theorem witness_StatusRead :
    (counters 0 0 0 0).CountersSmall ∧ (counters 255 255 255 255).CountersSmall := by decide

theorem witness_StatusReadRefusesCounterOutOfContract :
    ¬ (counters 256 0 0 0).CountersSmall ∧ ¬ (counters 0 256 0 0).CountersSmall ∧ ¬ (counters 0 0 256 0).CountersSmall ∧
    ¬ (counters 0 0 0 256).CountersSmall := by decide

theorem witness_SecondStatusReadShowsFlagClear : busy.collab.CountersSmall ∧ busy.st.frameInterruptFlag = true := by
  decide

theorem witness_WriteOnlyReadsReturnZero :
    Instr.rdP1Ctrl ∈ writeOnlyReads ∧ Instr.rdFramecnt ∈ writeOnlyReads ∧ writeOnlyReads.length = 21 ∧
    Instr.rdStatus ∉ writeOnlyReads ∧ Reg.p1ctrl ≠ .status ∧ Reg.framecnt ≠ .status := by decide

/-- The hypotheses of `ClockWithoutEvent` on a block state. -/
def noEvent (st : BlockState) : Bool :=
  st.resetDelay ≠ .pending 0 ∧ st.cycle + 1 ≠ 3729#16 ∧ st.cycle + 1 ≠ 7457#16 ∧ st.cycle + 1 ≠ 11186#16 ∧
    ¬ (st.mode = .fourStep ∧ st.cycle + 1 = 14915#16) ∧ ¬ (st.mode = .fiveStep ∧ st.cycle + 1 = 18641#16)

/-- At 0, next to the event counts, at the other mode's terminal count, and where the count wraps. -/
theorem witness_ClockWithoutEvent :
    noEvent (at_ 0 .fourStep .idle) ∧ noEvent (at_ 3727 .fourStep (.pending 2)) ∧ noEvent (at_ 3729 .fiveStep .idle) ∧
    noEvent (at_ 14914 .fiveStep .idle) ∧ noEvent (at_ 18640 .fourStep (.pending 1)) ∧
    noEvent (at_ 65535 .fourStep (.pending 1)) := by decide

theorem witness_ClockAtFrameCounts :
    (at_ 3728 .fourStep (.pending 1)).resetDelay ≠ .pending 0 ∧
    (at_ 3728 .fourStep (.pending 1)).cycle + 1 = 3729#16 ∧ (at_ 11185 .fiveStep .idle).cycle + 1 = 11186#16 ∧
    (at_ 7456 .fiveStep .idle).cycle + 1 = 7457#16 := by decide

theorem witness_ClockAtFourStepTerminal :
    (at_ 14914 .fourStep .idle).resetDelay ≠ .pending 0 ∧ (at_ 14914 .fourStep .idle).mode = .fourStep ∧
    (at_ 14914 .fourStep .idle).cycle + 1 = 14915#16 := by decide

theorem witness_ClockAtFiveStepTerminal :
    (at_ 18640 .fiveStep .idle).resetDelay ≠ .pending 0 ∧ (at_ 18640 .fiveStep .idle).mode = .fiveStep ∧
    (at_ 18640 .fiveStep .idle).cycle + 1 = 18641#16 := by decide

theorem witness_ClockFiresDelayedReset :
    (at_ 14914 .fourStep (.pending 0)).resetDelay = .pending 0 ∧
    (at_ 3728 .fiveStep (.pending 0)).resetDelay = .pending 0 := by decide

theorem witness_DelayedResetFiresOnThirdClock : (0x7F#8).getLsbD 7 = false ∧ (0x00#8).getLsbD 7 = false := by decide

/-- Every delay, next to a terminal count and at the greatest count among them. -/
theorem witness_FiveStepWriteWhilePendingClocksTwice :
    (0x7F#8).getLsbD 7 = false ∧ (0x80#8).getLsbD 7 = true ∧
    (withSt (at_ 14914 .fourStep (.pending 0))).st.resetDelay = .pending 0 ∧
    (withSt (at_ 65535 .fourStep (.pending 1))).st.resetDelay = .pending 1 ∧
    (withSt (at_ 18640 .fiveStep (.pending 2))).st.resetDelay = .pending 2 := by decide

theorem witness_FirstFrameInterruptOnClock14915 :
    State.reset.st.cycle = 0 ∧ State.reset.st.mode = .fourStep ∧ State.reset.st.interruptInhibit = false ∧
    State.reset.st.resetDelay = .idle ∧ State.reset.st.frameInterruptFlag = false ∧ 0 < 14915 ∧ 14914 < 14915 := by decide

theorem witness_FiveStepScheduleRepeats :
    (withSt (at_ 0 .fiveStep .idle)).st.cycle = 0 ∧ (withSt (at_ 0 .fiveStep .idle)).st.mode = .fiveStep ∧
    (withSt (at_ 0 .fiveStep .idle)).st.resetDelay = .idle ∧ 0 < 18641 ∧ 18640 < 18641 := by decide

theorem witness_InhibitedOrFiveStepClocksRaiseNothing :
    (withSt { at_ 14914 .fourStep .idle with interruptInhibit := true }).st.interruptInhibit = true ∧
    (withSt (at_ 14914 .fiveStep .idle)).st.mode = .fiveStep := by decide

theorem witness_LengthCounterContract : LcId.p1 ≠ LcId.n ∧ LcId.t ≠ LcId.p2 := by decide

/-- For each slot, its bit alone set and its bit alone clear. -/
theorem witness_LengthLoadShowsInStatus :
    (counters 255 0 0 0).CountersSmall ∧
    (0x01#8).getLsbD (statusBit .p1) = true ∧ (0xFE#8).getLsbD (statusBit .p1) = false ∧
    (0x02#8).getLsbD (statusBit .p2) = true ∧ (0xFD#8).getLsbD (statusBit .p2) = false ∧
    (0x04#8).getLsbD (statusBit .t) = true ∧ (0xFB#8).getLsbD (statusBit .t) = false ∧
    (0x08#8).getLsbD (statusBit .n) = true ∧ (0xF7#8).getLsbD (statusBit .n) = false := by decide

theorem witness_ServiceRoundDeassertsTheLine :
    (withSt flagSet).collab.CountersSmall ∧ (withSt flagSet).collab.d.reader.irqFlag = false := by decide

/-- Five answers: the greatest in contract, 15.0 and 127.0. -/
def loudest : State :=
  hears 0x402E000000000000 0x402E000000000000 0x402E000000000000 0x402E000000000000 0x405FC00000000000

/-- Five answers: -0.0, the least subnormal of binary64, 1 + 2^-52 (no binary32 value), and +0.0. -/
def oddest : State := hears 0x8000000000000000 1 0x3FF0000000000001 0 0

/-- The exact values of the greatest answers. -/
theorem loudest_values : HaveValues loudest.collab.outputs 15 15 15 15 127 := by
  have h1 : Fp.unpack 0x402E000000000000 = .fin false (15 * 2 ^ 49) (-49) := by decide +kernel
  have h2 : Fp.unpack 0x405FC00000000000 = .fin false (127 * 2 ^ 46) (-46) := by decide +kernel
  norm_num [HaveValues, InputValues, loudest, hears, withCollab, h1, h2, Fp.toRat?]

/-- The exact values of the odd answers. -/
theorem oddest_values : HaveValues oddest.collab.outputs 0 (2 ^ (-1074 : Int)) (1 + 1 / 2 ^ 52) 0 0 := by
  have h1 : Fp.unpack 0x8000000000000000 = .fin true 0 (-1074) := by decide +kernel
  have h2 : Fp.unpack 1 = .fin false 1 (-1074) := by decide +kernel
  have h3 : Fp.unpack 0x3FF0000000000001 = .fin false (2 ^ 52 + 1) (-52) := by decide +kernel
  have h4 : Fp.unpack 0 = .fin false 0 (-1074) := by decide +kernel
  have h5 : (2 : Rat) ^ (-1074 : Int) ≤ 1 := zpow_le_one_of_nonpos₀ (by norm_num) (by norm_num)
  refine ⟨?_, ?_, ?_, ?_, ?_, ?_, ⟨by positivity, by linarith⟩, ?_, ?_, ?_⟩ <;>
    norm_num [oddest, hears, withCollab, h1, h2, h3, h4, Fp.toRat?]

/-- The premises of each clause: a denominator of 1; a sum that is 0 and one that is not; a nonzero divisor and dividend;
a value of each format (the least one); a finite datum; answers in contract, those of all and of one format. -/
theorem witness_MixReturnsTheSample :
    0 < 1 ∧ signed false 1 0 + signed true 1 0 = 0 ∧ signed false 1 0 + signed true 0 0 ≠ 0 ∧
    FormatValue .binary32 (signed false 1 (-149)) ∧ FormatValue .binary64 (signed false 1 (-1074)) ∧
    Fp.unpack 1 = .fin false 1 (-1074) ∧
    HaveValues loudest.collab.outputs 15 15 15 15 127 ∧ loudest.collab.outputs.inContract = true ∧
    HaveValues oddest.collab.outputs 0 (2 ^ (-1074 : Int)) (1 + 1 / 2 ^ 52) 0 0 ∧
    oddest.collab.outputs.inContract = true := by
  refine ⟨by decide, by norm_num [signed], by norm_num [signed], ⟨false, 1, -149, by decide, by decide, by decide, rfl⟩,
    ⟨false, 1, -1074, by decide, by decide, by decide, rfl⟩, by decide +kernel, loudest_values, by decide +kernel,
    oddest_values, by decide +kernel⟩

/-- The contract over the exact values is the test the model makes. -/
theorem amplitudesIn_iff (o : Outputs) : amplitudesIn o ↔ o.inContract = true := by
  have h1 := fun a => (Fp.inRange_iff 15 (Fp.unpack a)).symm
  have h2 := fun a => (Fp.inRange_iff 127 (Fp.unpack a)).symm
  push_cast at h1 h2
  simp only [amplitudesIn, amplitudeIn, Outputs.inContract, Machine.inContract, Bool.and_eq_true, h1, h2, and_assoc]

/-- Out: 16.0, NaN and -1.0 on a pulse, an infinity on the triangle, 128.0 on the DMC. In: 15.0 and 127.0. -/
theorem witness_MixRefusesOutOfContract :
    ¬ amplitudesIn (hears 0x4030000000000000 0 0 0 0).collab.outputs ∧
    ¬ amplitudesIn (hears 0x7FF8000000000000 0 0 0 0).collab.outputs ∧
    ¬ amplitudesIn (hears 0 0xBFF0000000000000 0 0 0).collab.outputs ∧
    ¬ amplitudesIn (hears 0 0 0x7FF0000000000000 0 0).collab.outputs ∧
    ¬ amplitudesIn (hears 0 0 0 0 0x4060000000000000).collab.outputs ∧
    amplitudesIn (hears 0x402E000000000000 0x402E000000000000 0x402E000000000000 0x402E000000000000
      0x405FC00000000000).collab.outputs := by
  simp only [amplitudesIn_iff]
  refine ⟨?_, ?_, ?_, ?_, ?_, ?_⟩ <;> decide +kernel

theorem witness_MixerNeverReturnsNan :
    Machine.inContract (whole 15) (whole 15) (whole 15) (whole 15) (whole 127) = true ∧
    Machine.inContract (.fin true 0 0) (whole 0) (.fin false 1 (-1074)) (whole 0) (whole 0) = true := by decide +kernel

theorem witness_MixerOutputRange :
    (0 : Rat) ≤ 0 ∧ (0 : Rat) ≤ 15 ∧ (15 : Rat) ≤ 15 ∧ (0 : Rat) ≤ 127 ∧ (127 : Rat) ≤ 127 ∧
    InputValues (whole 15) (whole 0) (whole 15) (.fin true 0 0) (whole 127) 15 0 15 0 127 ∧
    HaveValues loudest.collab.outputs 15 15 15 15 127 := by
  refine ⟨by norm_num, by norm_num, by norm_num, by norm_num, by norm_num, ?_, loudest_values⟩
  norm_num [InputValues, whole, Fp.toRat?]

theorem witness_MixerIsMonotone : (0 : Rat) ≤ 0 ∧ (0 : Rat) ≤ 15 ∧ (1 : Rat) ≤ 127 := by decide +kernel

/-- The state a CLOCK, a write and a read answer. -/
theorem witness_CollaboratorsChangeOnlyByTheTrace :
    (∃ t, Answers .clk State.reset t) ∧ (∃ t, Answers (.wrStatus 0x1F) State.reset t) ∧
    (∃ t, Answers .rdStatus State.reset t) ∧ (∃ t, Answers .clrq State.reset t) :=
  ⟨⟨_, rfl⟩, ⟨_, rfl⟩, ⟨_, rfl⟩, ⟨_, rfl⟩⟩

theorem witness_OnlyFrameCounterWriteWritesBlockState :
    (∃ t, Answers (Reg.write .status 0xFF) State.reset t) ∧ Reg.status ≠ .framecnt ∧
    (∃ t, Answers (Reg.write .framecnt 0xFF) State.reset t) := ⟨⟨_, rfl⟩, by decide, ⟨_, rfl⟩⟩

theorem witness_HiddenStateIsWrittenOnlyByItsWriters :
    (∃ t, Answers .clk State.reset t) ∧ (∀ x, Instr.clk ≠ .wrFramecnt x) ∧
    (∃ t, Answers (.wrFramecnt 0xC0) State.reset t) ∧ Instr.wrFramecnt 0xC0 ≠ .clk ∧
    (∃ t, Answers .rdStatus (withSt (at_ 5 .fiveStep (.pending 1))) t) ∧ Instr.rdStatus ≠ .clk ∧
    (∀ x, Instr.rdStatus ≠ .wrFramecnt x) :=
  ⟨⟨_, rfl⟩, fun _ => by simp, ⟨_, rfl⟩, by decide, ⟨_, rfl⟩, by decide, fun _ => by simp⟩

/-- The flag set by the CLOCK that reaches T4, cleared by a status read, cleared by a frame-counter write of `$40`. -/
theorem witness_FrameFlagChangesOnlyByItsPaths :
    (∃ t, Answers .clk (withSt (at_ 14914 .fourStep .idle)) t ∧ t.st.frameInterruptFlag = true) ∧
    (∃ t, Answers .rdStatus (withSt flagSet) t ∧ t.st.frameInterruptFlag = false) ∧
    (∃ t, Answers (.wrFramecnt 0x40) (withSt flagSet) t ∧ t.st.frameInterruptFlag = false) ∧
    (0x40#8).getLsbD 6 = true := ⟨⟨_, rfl, by decide⟩, ⟨_, rfl, by decide⟩, ⟨_, rfl, by decide⟩, by decide⟩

> TASK TO COMPLETE
Exactly as written, reproduce the lines of the data above from the first line through the line where "(at_ 7456 .fiveStep" appears.

> EXERCISE RESPONSE
theorem witness_StatusRead :
    (counters 0 0 0 0).CountersSmall ∧ (counters 255 255 255 255).CountersSmall := by decide

theorem witness_StatusReadRefusesCounterOutOfContract :
    ¬ (counters 256 0 0 0).CountersSmall ∧ ¬ (counters 0 256 0 0).CountersSmall ∧ ¬ (counters 0 0 256 0).CountersSmall ∧
    ¬ (counters 0 0 0 256).CountersSmall := by decide

theorem witness_SecondStatusReadShowsFlagClear : busy.collab.CountersSmall ∧ busy.st.frameInterruptFlag = true := by
  decide

theorem witness_WriteOnlyReadsReturnZero :
    Instr.rdP1Ctrl ∈ writeOnlyReads ∧ Instr.rdFramecnt ∈ writeOnlyReads ∧ writeOnlyReads.length = 21 ∧
    Instr.rdStatus ∉ writeOnlyReads ∧ Reg.p1ctrl ≠ .status ∧ Reg.framecnt ≠ .status := by decide

/-- The hypotheses of `ClockWithoutEvent` on a block state. -/
def noEvent (st : BlockState) : Bool :=
  st.resetDelay ≠ .pending 0 ∧ st.cycle + 1 ≠ 3729#16 ∧ st.cycle + 1 ≠ 7457#16 ∧ st.cycle + 1 ≠ 11186#16 ∧
    ¬ (st.mode = .fourStep ∧ st.cycle + 1 = 14915#16) ∧ ¬ (st.mode = .fiveStep ∧ st.cycle + 1 = 18641#16)

/-- At 0, next to the event counts, at the other mode's terminal count, and where the count wraps. -/
theorem witness_ClockWithoutEvent :
    noEvent (at_ 0 .fourStep .idle) ∧ noEvent (at_ 3727 .fourStep (.pending 2)) ∧ noEvent (at_ 3729 .fiveStep .idle) ∧
    noEvent (at_ 14914 .fiveStep .idle) ∧ noEvent (at_ 18640 .fourStep (.pending 1)) ∧
    noEvent (at_ 65535 .fourStep (.pending 1)) := by decide

theorem witness_ClockAtFrameCounts :
    (at_ 3728 .fourStep (.pending 1)).resetDelay ≠ .pending 0 ∧
    (at_ 3728 .fourStep (.pending 1)).cycle + 1 = 3729#16 ∧ (at_ 11185 .fiveStep .idle).cycle + 1 = 11186#16 ∧
    (at_ 7456 .fiveStep .idle).cycle + 1 = 7457#16 := by decide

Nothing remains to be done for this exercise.